A Look Back at Family History

I'll give some credit this evening to Microsoft and the beta version of their new MSN Search. Though it looks for all the world like an imitation of Google, it did turn up something of great interest to me when I tried the obligatory vanity search on "Mahaffie." The regular search returned the usual plethora of Mahaffie House and Stagecoach Shop hits, so I tried an Image Search on "Mahaffie."

The search returns gave top ranking to a JPEG copy of an old (and unfortunately undated, but likely from 1958) newspaper obituary of Ella Mahaffie, my great-great-aunt (I think). To be fair, this image also turned up in a Google image search, but lower down the page.

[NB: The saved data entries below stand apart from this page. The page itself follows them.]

/-- Bank faults (R570, R573): a fault of Table 12-5 whose condition is seen has its code, stops the charger and lays the
kitty target at 0; a measurement that ends, or a retry that succeeds, takes capacitance and resistance, computed from its
samples (R572), into the health of R573 and clears the fault; the two low-voltage events, the end of charging and stale
health do what R574, R575 and R687 say; a flush set whose erase is over is ready. What a failed retry leaves is the
model's choice (log entry 110). Completes: bankFault, bankMeasurement, bankFaultRetry, bankBelow35v, bankBelow2v,
bankCharged, healthStale, flushSetErase. -/
def Obligations.HoldUpBankEvents : Prop :=
  ∀ (s : State) (mv : Nat) (m : BankMeasure), watching s = true →
    (∀ kind, faultSeen s mv kind = true → ∃ t, exec (.bankFault kind mv) s = .next t ∧ t.pwr.fault = bankFaultCode kind ∧
      t.pwr.faultAt = now s ∧ t.pwr.charger = false ∧ t.pwr.measuring = false ∧ t.pwr.target = 0 ∧ t.pwr.bankMv = mv) ∧
    (s.pwr.measuring = true → ∃ t, exec (.bankMeasurement (some m)) s = .next t ∧ t.pwr.valid = true ∧ t.pwr.fault = 0 ∧
      t.pwr.health = healthPct (capOf m) (esrOf m) ∧ t.pwr.availMj = availMj (capOf m) (esrOf m) ∧
      t.pwr.capUf = 4500000000 / m.fallUv ∧ t.pwr.esr = m.stepUv / 500 ∧ t.pwr.charger = decide (s.pwr.sup = .normal) ∧
      t.pwr.measuring = false ∧ t.pwr.measAt = now s) ∧
    (s.pwr.measuring = true → ∃ t, exec (.bankMeasurement none) s = .next t ∧ t.pwr.fault = 5 ∧ t.pwr.target = 0 ∧
      t.pwr.charger = false) ∧
    (s.pwr.sup = .normal → s.pwr.fault ≠ 0 → s.pwr.faultAt + 10000000000 ≤ now s →
      ∃ t, exec (.bankFaultRetry (some m)) s = .next t ∧ t.pwr.fault = 0 ∧
      t.pwr.health = healthPct (capOf m) (esrOf m) ∧ t.pwr.charger = true) ∧
    (s.pwr.sup = .normal → s.pwr.fault ≠ 0 → s.pwr.faultAt + 10000000000 ≤ now s →
      ∃ t, exec (.bankFaultRetry none) s = .next t ∧
      t.pwr.fault = s.pwr.fault ∧ t.pwr.faultAt = now s ∧ t.pwr.meas = s.pwr.meas + 1) ∧
    (s.pwr.measuring = false → mv < 35000 → ∃ t, exec (.bankBelow35v mv) s = .next t ∧ t.pwr.target = 0 ∧
      t.pwr.valid = false ∧ t.pwr.charger = s.pwr.charger ∧ t.pwr.bankMv = mv) ∧
    (s.pwr.measuring = false → mv < 2000 → ∃ t, exec (.bankBelow2v mv) s = .next t ∧ t.pwr.target = 0 ∧ t.pwr.valid = false ∧
      t.pwr.charger = decide (s.pwr.fault = 0 ∧ s.pwr.sup = .normal) ∧ t.pwr.bankMv = mv) ∧
    (s.pwr.valid = false → s.pwr.fault = 0 → s.boot.stage < 4 → s.pwr.sup = .normal → 35500 ≤ mv →
      ∃ t, exec (.bankCharged mv) s = .next t ∧ t.pwr.low = false ∧ t.pwr.measuring = true ∧ t.pwr.charger = false) ∧
    (s.pwr.valid = false → s.pwr.fault = 0 → 4 ≤ s.boot.stage → 35500 ≤ mv → ∃ t, exec (.bankCharged mv) s = .next t ∧
      t.pwr.low = false ∧ t.pwr.wanted = true ∧ t.pwr.measuring = s.pwr.measuring) ∧
    (s.pwr.measAt + 2 * s.pwr.healthH * 3600000000000 ≤ now s → ∃ t, exec .healthStale s = .next t ∧ t.pwr.stale = true ∧
      t.pwr.target ≤ gib) ∧
    (∀ e, running s = true → s.pwr.aErase = some e → e ≤ now s → ∃ t, exec (.flushSetErase false) s = .next t ∧
      t.pwr.aReady = true ∧ t.pwr.aErase = none ∧ t.pwr.bReady = s.pwr.bReady) ∧
    (∀ e, running s = true → s.pwr.bErase = some e → e ≤ now s → ∃ t, exec (.flushSetErase true) s = .next t ∧
      t.pwr.bReady = true ∧ t.pwr.bErase = none ∧ t.pwr.aReady = s.pwr.aReady)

The obituary features this photo of the Mahaffie House in Olathe, Kansas, apparently taken before the house became a managed historic site. Posted by Hello


I was already, of course, aware of the Mahaffie House and of its status as public property in Olathe. I had also heard mention in the family of "Aunt Ella". I'm not sure I'd seen this clipping, however -- at least not as an adult -- and it has been a pleasure to read through it.

Ella Mae Mahaffie was born in 1869, on the Mahaffie farm at Olathe, one of eight children of J.B. and Lucinda Mahaffie. She apparently grew to be a well-rounded woman and served as an educator all of her professional life. She taught in a "country" school in the last part of the 19th century (one-room schoolhouse?), she taught 3rd and 7th grades in the public schools and served from 1913 until her retirement in 1939 as principal of Park Elementary School, in Kansas City. She also served on the Kansas State Board of Education.

The obituary mentions no college degrees, but notes that Ella Mahaffie continued studying at various universities throughout her career and traveled extensively in the US and Canada and somewhat in Europe as well.

One of Ella's brothers left the farm and took his family, including Charles D. Mahaffie (my grandfather), to Oklahoma. Charles grew up in Oklahoma, studied there and in England and became a lawyer out west. He came to Washington DC for a government job in the early part of the 20th century and eventually gave the world a son, Charles Jr., my Dad. I'm damn glad he did too!

The clipping is part of an on-line collection, History of the Public Schools of Wyandotte County, Kansas - 160 Years Enriching the Minds of Children. There's plenty of good stuff in there, including a set of images of Park School that includes the Plot Plan of the school. Note the careful separate of the girl's and boy's out-houses.